Reference codes for other databases

There exist several different chemical codes commonly used in orded to identify molecules:
  • ZINC8214360
  • CHEMBL301267
  • CHEBI:135335
  • SCHEMBL17156474

Physico-Chemical properties

IUPAC name(1R,4S,5R,8S,9R,10S,12R,13R)-10-ethoxy-1,5,9-trimethyl-11,14,15,16-tetraoxatetracyclo[10.3.1.04,13.08,13]hexadecane
Molecular formulaC17H28O5
Molecular weight312.401
Melting point (ºC)
Boiling point (ºC)
Density (g/cm3)
Molar refractivity80.88
LogP3.2
Topological polar surface area46.2

LogP and topological polar surface area (TPSA) values were estimated using Open Babel software.

The n-octanol/water partition coeficient (Kow) data is applied in toxicology and drug research.
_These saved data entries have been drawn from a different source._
-- ==== Sys2Proof/Laws/Ops.lean ====
section
/-! SUPPORT. One lemma per shared operation: everything it can do, and its frame. -/

namespace Sys2Proof.Machine

/-! ## Errors, the register map, the port -/

theorem report_eq (e : ErrCode) (s : State) :
    report e s = { s with lastErr := e, errflags := s.errflags ||| stickyBit e } := rfl

theorem regAt_regOffset (r : Reg) : regAt (regOffset r) = some r := by cases r <;> rfl

theorem regAt_eq_some {a : Nat} {r : Reg} (h : regAt a = some r) : a = regOffset r := by
  unfold regAt at h
  split at h <;> first | (injection h with h; subst h; rfl) | cases h

theorem regAt_reserved {a : Nat} (h : 0x28 ≤ a) : regAt a = none := by
  cases hr : regAt a with
  | none => rfl
  | some r =>
    have ha := regAt_eq_some hr
    cases r <;> simp only [regOffset] at ha <;> omega

theorem admitted_iff (a size : Nat) : admitted a size = true ↔ size = 4 ∧ a % 4 = 0 ∧ a ≤ 0x3C := by
  simp [admitted, and_assoc]

/-! ## The token buffer -/

theorem pushToken_of_lt (b : Byte) (s : State) (h : s.tokLen.toNat < Config.tokenCap) :
    pushToken b s = { s with tokbuf := s.tokbuf.set s.tokLen.toNat b h, tokLen := s.tokLen + 1 } := by
  simp only [pushToken, dif_pos h, setTokLen, setTokbuf]

theorem pushToken_of_full (b : Byte) (s : State) (h : ¬s.tokLen.toNat < Config.tokenCap) : pushToken b s = s := by
  simp only [pushToken, dif_neg h]

theorem token_length (s : State) : (token s).length = s.tokLen.toNat := by
  have := s.tokLen.isLt
  simp [token, Config.tokenCap]
  omega

/-! ## Results -/

theorem commitResult_of_pitch (r : Resolution) (s : State) (h : r.kind = .pitch) :
    commitResult r s = setLastErr .ok (setResult .pitch r.cause (twos32 r.note) r.freq s) := by
  simp [commitResult, h]

theorem commitResult_of_invalid (r : Resolution) (s : State) (h : r.kind = .invalid) :
    commitResult r s = report .tokenInvalid (setResult .invalid r.cause 0x00000000#32 0x00000000#32 s) := by
  simp [commitResult, h]

theorem commitResult_of_rest (r : Resolution) (s : State) (h : r.kind = .rest) :
    commitResult r s = setLastErr .ok (setResult .rest r.cause 0x00000000#32 0x00000000#32 s) := by
  simp [commitResult, h]

/-- Only the result registers, LAST_ERR and ERRFLAGS can differ after a result is written. -/
theorem commitResult_frame (r : Resolution) (s : State) :
    commitResult r s =
      { s with
        resKind := (commitResult r s).resKind, resCause := (commitResult r s).resCause
        resNote := (commitResult r s).resNote, resFreq := (commitResult r s).resFreq
        lastErr := (commitResult r s).lastErr, errflags := (commitResult r s).errflags } := by
  simp only [commitResult]
  split <;> rfl

/-! ## The channel -/

theorem silence_eq (s : State) : silence s = { s with chEn := false } := rfl

theorem program_of_same (d p : Nat) (s : State)
    (h : sameProgram (BitVec.ofNat 9 d) (BitVec.ofNat 16 p) (BitVec.ofNat 17 (dutyLevel p)) s = true) :
    program d p s = s := by
  simp only [program, h, if_true]
  simp only [sameProgram, Bool.and_eq_true, beq_iff_eq] at h
  obtain ⟨⟨⟨h1, h2⟩, h3⟩, h4⟩ := h
  cases s
  simp_all [setChEn, setProgram]

theorem program_of_new (d p : Nat) (s : State)
    (h : sameProgram (BitVec.ofNat 9 d) (BitVec.ofNat 16 p) (BitVec.ofNat 17 (dutyLevel p)) s = false) :
    program d p s =
      { s with
        chDiv := BitVec.ofNat 9 d, chTop := BitVec.ofNat 16 p, chLevel := BitVec.ofNat 17 (dutyLevel p)
        chEn := true, ctr := 0, presc := 0 } := by
  simp only [program, h]
  rfl

theorem program_chEn (d p : Nat) (s : State) : (program d p s).chEn = true := by
  simp only [program]
  split <;> simp

/-- Only the channel program, CH_EN and the counter can differ after a search. -/
theorem searchAndProgram_frame (clk : Nat) (b : Word) (s : State) :
    searchAndProgram clk b s =
      { s with
        chDiv := (searchAndProgram clk b s).chDiv, chTop := (searchAndProgram clk b s).chTop
        chLevel := (searchAndProgram clk b s).chLevel, chEn := (searchAndProgram clk b s).chEn
        ctr := (searchAndProgram clk b s).ctr, presc := (searchAndProgram clk b s).presc } := by
  simp only [searchAndProgram, program]
  split <;> rfl

/-- Only the channel program, CH_EN and the counter can differ after PLAY_TOKEN drives the channel. -/
theorem driveChannel_frame (clk : Nat) (r : Resolution) (s : State) :
    driveChannel clk r s =
      { s with
        chDiv := (driveChannel clk r s).chDiv, chTop := (driveChannel clk r s).chTop
        chLevel := (driveChannel clk r s).chLevel, chEn := (driveChannel clk r s).chEn
        ctr := (driveChannel clk r s).ctr, presc := (driveChannel clk r s).presc } := by
  simp only [driveChannel]
  split
  · exact searchAndProgram_frame clk r.freq s
  · rfl
  · split <;> rfl
  · rfl

/-- A search from a divider in the set stays in it, and its period fits 16 bits. -/
theorem searchFrom_bounds (clk : Nat) (b : Word) (k d : Nat) (hd : ∀ j : Nat, j < k → 2 ^ j * d ≤ Config.divMax) :
    (∃ j : Nat, j < k ∧ (searchFrom clk b k d).1 = 2 ^ j * d) ∧ (searchFrom clk b k d).2 ≤ Config.topMax ∨
      searchFrom clk b k d = clampProgram := by
  induction k generalizing d with
  | zero => exact .inr rfl
  | succ k ih =>
    simp only [searchFrom]
    split
    · rename_i hf
      simp only [fits, Bool.and_eq_true, decide_eq_true_eq] at hf
      exact .inl ⟨⟨0, by omega, by simp⟩, by simp only; omega⟩
    · rcases ih (2 * d) (fun j hj => by simpa [pow_succ, Nat.mul_assoc] using hd (j + 1) (by omega)) with ⟨⟨j, hj, h1⟩, h2⟩ | h
      · exact .inl ⟨⟨j + 1, by omega, by rw [h1, pow_succ, Nat.mul_assoc]⟩, h2⟩
      · exact .inr h

theorem search_bounds (clk : Nat) (b : Word) :
    (search clk b).1 ∈ [1, 2, 4, 8, 16, 32, 64, 128, 256] ∧ (search clk b).2 ≤ 65535 := by
  rcases searchFrom_bounds clk b 9 1 (fun j hj => by interval_cases j <;> decide) with ⟨⟨j, hj, h1⟩, h2⟩ | h
  · refine ⟨?_, h2⟩
    rw [search, h1]
    interval_cases j <;> decide
  · rw [search, h]
    decide

/-! ## The timer -/

theorem timerStep_disabled (s : State) (h : s.chEn = false) : timerStep s = s := by
  simp [timerStep, h]

theorem timerStep_prescale (s : State) (h : s.chEn = true) (hp : s.presc.toNat + 1 ≠ s.chDiv.toNat) :
    timerStep s = { s with presc := s.presc + 1 } := by
  simp [timerStep, h, hp, setCounter]

theorem timerStep_count (s : State) (h : s.chEn = true) (hp : s.presc.toNat + 1 = s.chDiv.toNat) :
    timerStep s = { s with ctr := if s.ctr = s.chTop then 0 else s.ctr + 1, presc := 0 } := by
  simp [timerStep, h, hp, setCounter]

/-- Only the counter and the observations can differ after a clock edge. -/
theorem onClockEdge_frame (s : State) :
    onClockEdge s =
      { s with ctr := (onClockEdge s).ctr, presc := (onClockEdge s).presc, observed := (onClockEdge s).observed } := by
  simp only [onClockEdge, timerStep]
  split
  · split <;> rfl
  · rfl

/-! ## Rounding -/

theorem searchPattern_le (above : Nat → Bool) (k acc : Nat) (h : acc ≤ infPattern) :
    searchPattern above k acc ≤ infPattern := by
  induction k generalizing acc with
  | zero => exact h
  | succ k ih =>
    simp only [searchPattern]
    apply ih
    split
    · rename_i hc
      simp only [Bool.and_eq_true, decide_eq_true_eq] at hc
      exact hc.1
    · exact h

/-- `rne32` gives +0.0, a positive finite pattern or +∞, nothing else. -/
theorem rne32_le_inf (cmp : Nat → Int → Ordering) : (rne32 cmp).toNat ≤ 0x7F800000 := by
  have h := searchPattern_le (roundsAbove cmp) 31 0 (by decide)
  simp only [rne32, BitVec.toNat_ofNat]
  exact (Nat.mod_le _ _).trans h

end Sys2Proof.Machine
end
Kow values are used, to guess the environmental fate of persistent organic pollutants. High partition coefficients values, tend to accumulate in the fatty tissue of organisms. Molecules with a log(Kow) (or LogP) greater than 5 are considered to bioaccumulate.

TPSA values are the sum of the surface area over all polar atoms or molecules, mainly oxygen and nitrogen, also including hydrogen atoms.

In medicinal chemistry, TPSA is used to assess the ability of a drug to permeabilise cells.

For molecules to penetrate the blood-brain barrier (and act on receptors in the central nervous system), TPSA values below 90 Å2 are required. Thus, molecules with a polar surface area greater than 140 Å2 tend to be poorly permeable to cell membranes.